──────── Material shown

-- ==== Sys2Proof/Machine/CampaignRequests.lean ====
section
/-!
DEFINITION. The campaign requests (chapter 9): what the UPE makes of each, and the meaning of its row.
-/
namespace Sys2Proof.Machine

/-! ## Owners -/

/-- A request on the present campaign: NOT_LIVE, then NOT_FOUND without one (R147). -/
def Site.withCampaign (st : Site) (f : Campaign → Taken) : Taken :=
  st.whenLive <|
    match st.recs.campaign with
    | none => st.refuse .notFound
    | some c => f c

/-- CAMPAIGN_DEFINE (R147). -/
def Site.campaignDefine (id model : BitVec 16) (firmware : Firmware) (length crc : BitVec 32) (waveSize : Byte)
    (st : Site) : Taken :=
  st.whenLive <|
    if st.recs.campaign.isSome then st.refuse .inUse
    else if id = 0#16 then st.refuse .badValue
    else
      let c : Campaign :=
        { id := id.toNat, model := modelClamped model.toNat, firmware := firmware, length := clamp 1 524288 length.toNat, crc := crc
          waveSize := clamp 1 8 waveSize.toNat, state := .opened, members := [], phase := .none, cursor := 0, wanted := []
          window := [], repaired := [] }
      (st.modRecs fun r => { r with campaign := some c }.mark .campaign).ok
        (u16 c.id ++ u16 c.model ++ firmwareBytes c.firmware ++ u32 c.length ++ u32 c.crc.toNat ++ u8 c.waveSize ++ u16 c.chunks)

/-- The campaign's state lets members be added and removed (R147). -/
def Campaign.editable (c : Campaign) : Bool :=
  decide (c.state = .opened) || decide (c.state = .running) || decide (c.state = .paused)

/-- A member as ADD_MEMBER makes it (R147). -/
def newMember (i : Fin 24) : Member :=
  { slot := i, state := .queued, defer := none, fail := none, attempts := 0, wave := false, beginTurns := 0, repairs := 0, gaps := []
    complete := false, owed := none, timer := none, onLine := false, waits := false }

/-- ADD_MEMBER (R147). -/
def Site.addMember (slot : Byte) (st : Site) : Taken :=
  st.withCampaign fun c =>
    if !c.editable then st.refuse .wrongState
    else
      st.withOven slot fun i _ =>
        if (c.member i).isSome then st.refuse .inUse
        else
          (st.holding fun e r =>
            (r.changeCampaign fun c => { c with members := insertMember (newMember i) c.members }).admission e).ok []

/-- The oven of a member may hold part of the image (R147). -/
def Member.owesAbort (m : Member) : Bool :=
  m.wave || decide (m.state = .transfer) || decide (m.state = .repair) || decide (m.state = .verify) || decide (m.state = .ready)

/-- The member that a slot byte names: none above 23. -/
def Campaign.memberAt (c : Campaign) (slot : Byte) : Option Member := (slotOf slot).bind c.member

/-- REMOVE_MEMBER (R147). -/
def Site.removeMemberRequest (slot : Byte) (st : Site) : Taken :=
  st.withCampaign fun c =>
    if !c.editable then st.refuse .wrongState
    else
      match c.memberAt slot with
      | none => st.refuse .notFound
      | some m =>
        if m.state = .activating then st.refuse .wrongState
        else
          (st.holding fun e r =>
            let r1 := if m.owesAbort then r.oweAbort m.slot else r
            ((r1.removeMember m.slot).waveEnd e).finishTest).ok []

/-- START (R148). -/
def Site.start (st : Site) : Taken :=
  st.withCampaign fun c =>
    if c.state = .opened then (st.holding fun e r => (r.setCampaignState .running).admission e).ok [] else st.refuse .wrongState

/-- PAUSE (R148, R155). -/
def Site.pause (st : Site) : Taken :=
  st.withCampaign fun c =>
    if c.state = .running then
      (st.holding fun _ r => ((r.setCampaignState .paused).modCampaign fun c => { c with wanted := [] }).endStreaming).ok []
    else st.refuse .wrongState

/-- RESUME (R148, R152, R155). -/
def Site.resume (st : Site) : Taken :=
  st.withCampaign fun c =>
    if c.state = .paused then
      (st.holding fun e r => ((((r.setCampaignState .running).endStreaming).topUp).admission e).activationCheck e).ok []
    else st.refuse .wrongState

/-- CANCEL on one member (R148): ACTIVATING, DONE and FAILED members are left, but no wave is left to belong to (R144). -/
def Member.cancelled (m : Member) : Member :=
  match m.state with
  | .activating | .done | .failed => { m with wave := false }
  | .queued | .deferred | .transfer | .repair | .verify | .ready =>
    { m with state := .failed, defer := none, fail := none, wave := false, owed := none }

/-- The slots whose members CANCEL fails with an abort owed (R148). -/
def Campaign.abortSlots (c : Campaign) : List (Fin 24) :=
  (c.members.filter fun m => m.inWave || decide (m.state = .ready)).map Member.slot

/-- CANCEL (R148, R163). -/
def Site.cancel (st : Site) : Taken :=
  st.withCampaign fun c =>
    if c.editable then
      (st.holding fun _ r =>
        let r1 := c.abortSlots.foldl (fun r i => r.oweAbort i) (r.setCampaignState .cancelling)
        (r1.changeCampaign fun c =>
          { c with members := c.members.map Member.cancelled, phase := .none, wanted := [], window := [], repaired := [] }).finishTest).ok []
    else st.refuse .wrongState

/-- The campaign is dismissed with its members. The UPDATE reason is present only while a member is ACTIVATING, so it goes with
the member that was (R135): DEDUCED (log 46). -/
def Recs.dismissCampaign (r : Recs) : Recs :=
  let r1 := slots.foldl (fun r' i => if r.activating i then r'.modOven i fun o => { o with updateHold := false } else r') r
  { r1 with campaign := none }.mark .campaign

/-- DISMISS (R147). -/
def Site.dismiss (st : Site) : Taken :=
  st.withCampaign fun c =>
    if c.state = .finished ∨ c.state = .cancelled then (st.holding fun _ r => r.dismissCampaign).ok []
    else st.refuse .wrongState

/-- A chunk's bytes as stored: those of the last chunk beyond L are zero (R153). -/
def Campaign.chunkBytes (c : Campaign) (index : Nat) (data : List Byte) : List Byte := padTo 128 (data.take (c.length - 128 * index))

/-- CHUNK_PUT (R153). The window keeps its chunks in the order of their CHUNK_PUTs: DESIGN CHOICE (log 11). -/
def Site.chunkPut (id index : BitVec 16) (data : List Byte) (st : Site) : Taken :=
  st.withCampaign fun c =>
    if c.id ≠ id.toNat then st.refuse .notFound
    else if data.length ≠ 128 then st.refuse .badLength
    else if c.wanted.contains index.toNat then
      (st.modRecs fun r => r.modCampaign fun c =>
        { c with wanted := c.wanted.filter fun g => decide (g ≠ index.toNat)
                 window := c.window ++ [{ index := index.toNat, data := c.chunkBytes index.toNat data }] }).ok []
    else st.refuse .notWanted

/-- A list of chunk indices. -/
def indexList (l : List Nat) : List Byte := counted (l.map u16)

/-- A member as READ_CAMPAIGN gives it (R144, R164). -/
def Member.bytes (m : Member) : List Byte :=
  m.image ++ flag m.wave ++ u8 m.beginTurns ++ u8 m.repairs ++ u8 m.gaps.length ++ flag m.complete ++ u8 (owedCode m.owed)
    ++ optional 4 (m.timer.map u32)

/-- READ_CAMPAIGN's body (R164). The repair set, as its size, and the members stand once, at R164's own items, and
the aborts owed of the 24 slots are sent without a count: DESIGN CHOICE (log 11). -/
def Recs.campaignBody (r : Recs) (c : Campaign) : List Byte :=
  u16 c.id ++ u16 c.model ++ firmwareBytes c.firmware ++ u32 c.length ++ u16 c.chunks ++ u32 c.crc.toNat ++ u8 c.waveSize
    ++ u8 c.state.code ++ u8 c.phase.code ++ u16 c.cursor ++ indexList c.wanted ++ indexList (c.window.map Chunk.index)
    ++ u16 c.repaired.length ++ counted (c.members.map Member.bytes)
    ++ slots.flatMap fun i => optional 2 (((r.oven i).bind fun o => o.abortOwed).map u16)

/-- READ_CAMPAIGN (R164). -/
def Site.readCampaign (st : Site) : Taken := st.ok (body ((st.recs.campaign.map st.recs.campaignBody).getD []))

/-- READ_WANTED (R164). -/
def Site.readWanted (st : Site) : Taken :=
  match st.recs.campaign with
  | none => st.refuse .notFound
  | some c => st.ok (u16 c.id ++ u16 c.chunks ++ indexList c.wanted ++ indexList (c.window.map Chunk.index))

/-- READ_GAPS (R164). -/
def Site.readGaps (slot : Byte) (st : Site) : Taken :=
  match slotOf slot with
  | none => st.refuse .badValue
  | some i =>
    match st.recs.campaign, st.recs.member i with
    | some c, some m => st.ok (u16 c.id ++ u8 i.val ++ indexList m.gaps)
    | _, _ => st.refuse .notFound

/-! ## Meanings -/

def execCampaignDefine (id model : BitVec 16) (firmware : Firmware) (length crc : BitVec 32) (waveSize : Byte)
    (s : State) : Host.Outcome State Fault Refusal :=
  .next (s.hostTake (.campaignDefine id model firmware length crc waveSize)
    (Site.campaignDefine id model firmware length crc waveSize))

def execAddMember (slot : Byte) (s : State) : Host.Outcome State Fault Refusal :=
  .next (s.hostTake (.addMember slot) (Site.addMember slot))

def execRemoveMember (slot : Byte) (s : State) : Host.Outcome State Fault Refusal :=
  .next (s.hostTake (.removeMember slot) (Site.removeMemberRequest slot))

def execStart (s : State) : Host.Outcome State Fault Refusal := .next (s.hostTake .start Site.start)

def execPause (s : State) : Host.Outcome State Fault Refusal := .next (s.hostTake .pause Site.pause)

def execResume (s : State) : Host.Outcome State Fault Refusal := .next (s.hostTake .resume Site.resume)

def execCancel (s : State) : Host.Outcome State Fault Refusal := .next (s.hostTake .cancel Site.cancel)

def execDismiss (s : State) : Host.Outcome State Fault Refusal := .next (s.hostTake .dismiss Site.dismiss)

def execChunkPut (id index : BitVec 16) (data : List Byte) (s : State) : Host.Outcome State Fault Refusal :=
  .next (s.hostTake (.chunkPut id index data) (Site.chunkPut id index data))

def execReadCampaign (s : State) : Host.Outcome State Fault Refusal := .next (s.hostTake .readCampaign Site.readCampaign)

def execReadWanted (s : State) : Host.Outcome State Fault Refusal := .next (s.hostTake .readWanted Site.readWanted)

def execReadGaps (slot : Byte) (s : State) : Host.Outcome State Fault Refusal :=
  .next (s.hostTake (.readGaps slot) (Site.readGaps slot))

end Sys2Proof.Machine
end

────────────────

§ What to work on
Scan the data above and copy each line containing the word "readCampaign".

§ Expected output
def Site.readCampaign (st : Site) : Taken := st.ok (body ((st.recs.campaign.map st.recs.campaignBody).getD []))
def execReadCampaign (s : State) : Host.Outcome State Fault Refusal := .next (s.hostTake .readCampaign Site.readCampaign)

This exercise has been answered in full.